此策迅捷:新模版本解一指令异于旧者,而路由代理频求详释于旧模所直应之请。吾等增二例以砺路由之示。代理止其回环。费与迟复归原基。

既得踪迹,全案之查四时而已。无踪迹时,团队六周不能定其谬。

建议:宜于发布前安装

待观其明而后动之论曰:"吾辈行速,俟发轫后加之。"先于发轫而施之论曰:"后加之费甚巨(逆施之器,失其数,灾变之惊),今施之费几于无。"

至简之栈:

  1. 追踪(Langfuse / Opik / LangSmith):一日可成,于代码中传布请求数。
  2. 仪表盘列八至十二之度:一日可建,于追踪之上。
  3. 五则警律:一日可立,并接于警讯之系。
  4. 评量之管(Ragas + 按时):二日可设,于评量之集,每周行之。

一星期之功。不若排解一桩生产之谜所费之时。

若尔之代理人已投入生产而无痕迹

若汝之团队已发布人工智能之代理,而汝不能以数据应"何以上周响应时变慢",则其隙在可察性。
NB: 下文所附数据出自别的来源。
/-- The inverse of redCode. -/
def redOf (s : Nat) : Option RedOp :=
  match s with
  | 0 => some .add | 1 => some .min | 2 => some .max | 3 => some .and | 4 => some .or | 5 => some .xor | _ => none

/-- VSHFL codes (R152). -/
def shflCode : ShflMode → BitVec 6 | .pick => 0 | .rot => 1 | .mirror => 2 | .deal => 3 | .undeal => 4

/-- The inverse of shflCode. -/
def shflOf (s : BitVec 6) : Option ShflMode :=
  match s.toNat with
  | 0 => some .pick | 1 => some .rot | 2 => some .mirror | 3 => some .deal | 4 => some .undeal | _ => none

/-- IDEM codes (R118). -/
def idemCode : IdemKind → BitVec 6 | .grp => 0 | .band => 1 | .core => 2

/-- The inverse of idemCode. -/
def idemOf (s : BitVec 6) : Option IdemKind :=
  match s.toNat with | 0 => some .grp | 1 => some .band | 2 => some .core | _ => none

/-- SID codes (R109). -/
def sidCode : SidDim → BitVec 6 | .lin => 0 | .x => 1 | .y => 2 | .z => 3

/-- The inverse of sidCode. -/
def sidOf (s : BitVec 6) : Option SidDim :=
  match s.toNat with | 0 => some .lin | 1 => some .x | 2 => some .y | 3 => some .z | _ => none

/-- ORD codes (R60). -/
def ordCode : Ord → BitVec 3 | .weak => 0 | .acq => 1 | .rel => 2 | .ar => 3

/-- The inverse of ordCode. -/
def ordOf (s : BitVec 3) : Option Ord :=
  match s.toNat with | 0 => some .weak | 1 => some .acq | 2 => some .rel | 3 => some .ar | _ => none

/-- AOP codes (R60). -/
def aopCode : Aop → BitVec 4
  | .add => 0x0 | .min => 0x1 | .max => 0x2 | .and => 0x3 | .or => 0x4 | .xor => 0x5 | .xchg => 0x6 | .cas => 0x7
  | .incw => 0x8 | .decw => 0x9 | .fadd => 0xA

/-- The inverse of aopCode. -/
def aopOf (c : BitVec 4) : Option Aop :=
  match c.toNat with
  | 0x0 => some .add | 0x1 => some .min | 0x2 => some .max | 0x3 => some .and | 0x4 => some .or | 0x5 => some .xor
  | 0x6 => some .xchg | 0x7 => some .cas | 0x8 => some .incw | 0x9 => some .decw | 0xA => some .fadd | _ => none

/-- CYCLE codes (R208). -/
def cycCode : CycSrc → BitVec 6 | .loc => 0 | .net => 1

/-- The inverse of cycCode. -/
def cycOf (s : BitVec 6) : Option CycSrc := match s.toNat with | 0 => some .loc | 1 => some .net | _ => none

/-- TLBINV codes (R208). -/
def tlbCode : TlbKind → BitVec 6 | .page => 0 | .space => 1 | .all => 2

/-- The inverse of tlbCode. -/
def tlbOf (s : BitVec 6) : Option TlbKind :=
  match s.toNat with | 0 => some .page | 1 => some .space | 2 => some .all | _ => none

/-- CLONE codes (R208). -/
def cloneCode : CloneMode → BitVec 6 | .off => 0 | .cnt => 1 | .strict => 2

/-- The inverse of cloneCode. -/
def cloneOf (s : BitVec 6) : Option CloneMode :=
  match s.toNat with | 0 => some .off | 1 => some .cnt | 2 => some .strict | _ => none

/-- Accumulator-format codes: ASCL SUB (R307) and ACVT SUB[2:1] (R317). -/
def accCode : AccFmt → BitVec 2 | .fp32 => 0 | .fp64 => 1 | .i32 => 2

/-- The inverse of accCode. -/
def accOf (s : BitVec 2) : Option AccFmt :=
  match s.toNat with | 0 => some .fp32 | 1 => some .fp64 | 2 => some .i32 | _ => none

/-- One bit as a field. -/
def bit (b : Bool) : BitVec 1 := if b then 1 else 0

/-! ## Operand fields (R62, R63) -/

/-- CLS and IDX of an operand. -/
def opdCode : Opd → BitVec 10
  | .vec r => 0#2 ++ r
  | .near r => 0b01#2 ++ 0#5 ++ r
  | .scal l r => 0b10#2 ++ l ++ r
  | .pred p => 0b11#2 ++ 0x0#4 ++ p
  | .map m => 0b11#2 ++ 0x1#4 ++ m
  | .acc a => 0b11#2 ++ 0b00100#5 ++ a
  | .buf b => 0b11#2 ++ 0b00101#5 ++ b
  | .pin q => 0b11#2 ++ 0b001100#6 ++ q
  | .spec x => 0b11#2 ++ 0b01#2 ++ x
  | .none => 0x3FE
  | .imm => 0x3FF

/-- The operand of a field, or none for the reserved indices of R63. -/
def opdOf (f : BitVec 10) : Option Opd :=
  let i := f.extractLsb' 0 8
  match (f.extractLsb' 8 2).toNat with
  | 0 => some (.vec i)
  | 1 => if i.extractLsb' 3 5 == 0 then some (.near (i.extractLsb' 0 3)) else none
  | 2 => some (.scal (i.extractLsb' 5 3) (i.extractLsb' 0 5))
  | _ =>
    match (i.extractLsb' 4 4).toNat with
    | 0x0 => some (.pred (i.extractLsb' 0 4))
    | 0x1 => some (.map (i.extractLsb' 0 4))
    | 0x2 => if i.getLsbD 3 then some (.buf (i.extractLsb' 0 3)) else some (.acc (i.extractLsb' 0 3))
    | 0x3 => if i.extractLsb' 2 2 == 0 then some (.pin (i.extractLsb' 0 2)) else none
    | 0x4 | 0x5 | 0x6 | 0x7 => some (.spec (i.extractLsb' 0 6))
    | 0xF => if i == 0xFE then some .none else if i == 0xFF then some .imm else none
    | _ => none

/-- A source field. -/
def srcCode (s : Src) : BitVec 11 := bit s.feb ++ opdCode s.o

/-- The source of a field. -/
def srcOf (f : BitVec 11) : Option Src := (opdOf (f.extractLsb' 0 10)).map (fun o => ⟨f.getLsbD 10, o⟩)

/-- A predicate field. -/
def predOf (f : BitVec 10) : Option (BitVec 4) := match opdOf f with | some (.pred p) => some p | _ => none

/-- A predicate source field; FEB is zero (R62). -/
def predSrcOf (f : BitVec 11) : Option (BitVec 4) := if f.getLsbD 10 then none else predOf (f.extractLsb' 0 10)

/-- A map source field. -/
def mapOf (f : BitVec 11) : Option (BitVec 4) := match srcOf f with | some ⟨false, .map m⟩ => some m | _ => none

/-- An accumulator field. -/
def accOpd (f : BitVec 10) : Option (BitVec 3) := match opdOf f with | some (.acc a) => some a | _ => none

/-- An accumulator source field. -/
def accSrc (f : BitVec 11) : Option (BitVec 3) := match srcOf f with | some ⟨false, .acc a⟩ => some a | _ => none

/-- A pin destination field. -/
def pinOf (f : BitVec 10) : Option (BitVec 2) := match opdOf f with | some (.pin q) => some q | _ => none

/-- A predicate as a source field. -/
def predSrc (p : BitVec 4) : BitVec 11 := srcCode ⟨false, .pred p⟩

/-! ## The formats (R54, R57 to R61) -/

/-- The header: OP, SUB, LEV, TY, GD, GN (R54). -/
def hdr (op : Nat) (sub : BitVec 6) (h : Hdr) (t : Ty) : BitVec 26 :=
  BitVec.ofNat 8 op ++ sub ++ h.lev ++ tyCode t ++ h.gd ++ bit h.gn

/-- F-R (R57). -/
def fR (op : Nat) (sub : BitVec 6) (h : Hdr) (t : Ty) (d : BitVec 10) (a b c : BitVec 11) (imm : BitVec 27) : Insn :=
  hdr op sub h t ++ d ++ a ++ b ++ c ++ imm

/-- F-I (R58). -/
def fI (op : Nat) (sub : BitVec 6) (h : Hdr) (t : Ty) (d : BitVec 10) (a : BitVec 11) (imm : BitVec 49) : Insn :=
  hdr op sub h t ++ d ++ a ++ imm

/-- F-B (R59). -/
def fB (op : Nat) (sub : BitVec 6) (h : Hdr) (a : BitVec 11) (tgt rcv : BitVec 24) : Insn :=
  hdr op sub h .none ++ 0#10 ++ a ++ tgt ++ rcv ++ 0#1

/-- F-M (R60). -/
def fM (op : Nat) (h : Hdr) (m : OpM) (d : BitVec 10) (a b : BitVec 11) (aop : BitVec 4) : Insn :=
  hdr op (ordCode m.ord ++ m.sc) h m.t ++ d ++ a ++ b ++ aop ++ 0#7 ++ m.off

/-- F-X (R61). -/
def fX (op : Nat) (sub : BitVec 6) (h : Hdr) (t : Ty) (d : BitVec 10) (a b c : BitVec 11) (ks : BitVec 11)
    (ai bi : BitVec 8) : Insn :=
  hdr op sub h t ++ d ++ a ++ b ++ c ++ ks ++ ai ++ bi
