/-- The module right after reset: the first start-up stage has begun (R401), nothing is placed, queued or pending. -/
def State.reset : State :=
  { agenda := [], tick := 0, fresh := 0, cur := { u := .grp 0, e := 0, ia := 0, insn := 0 }, upsets := [], mem := [],
    pois := [], badSec := [], covers := [], accs := [], accSeq := 0, prods := [], prodSeq := 0, pairSeq := [], cores := [],
    clusters := [], fabric := [], launches := [], ctxs := [], bands := [], groups := [], bars := [], parkedBars := [],
    pins := [], wakes := [], ovf := [], ready := [], blocked := [], msgs := [], msgSeq := 0, host := HostRegs.reset, banks := [],
    floor := Floor.full,
    flash := { fails := 0, ctr := 0, slotA := [], slotB := [], active := false, pick := false, map := fullMap, cert := [], idPub := 0, idKey := [] },
    boot := { st := 0, reason := 0, stage := 1, since := 0, tested := [] }, peers := [], routes := [], links := [], nc := 0 }

end Sys2Proof.Machine
end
萨波塔提供一周内可实现的观测性方案,安装Langfuse(或您所偏好的技术栈),对现有代理代码进行监测,构建生产看板,配置警报规则,并搭建评估流程。吾等已为六七代理系统完成此务,多见于未加监测即交付、后始遇神秘生产问题的团队。

通过人工智能工程页面联系吾等。 当下代理栈之状,及所见之问题。首度交谈,常显出缺失之层,及当先安装者。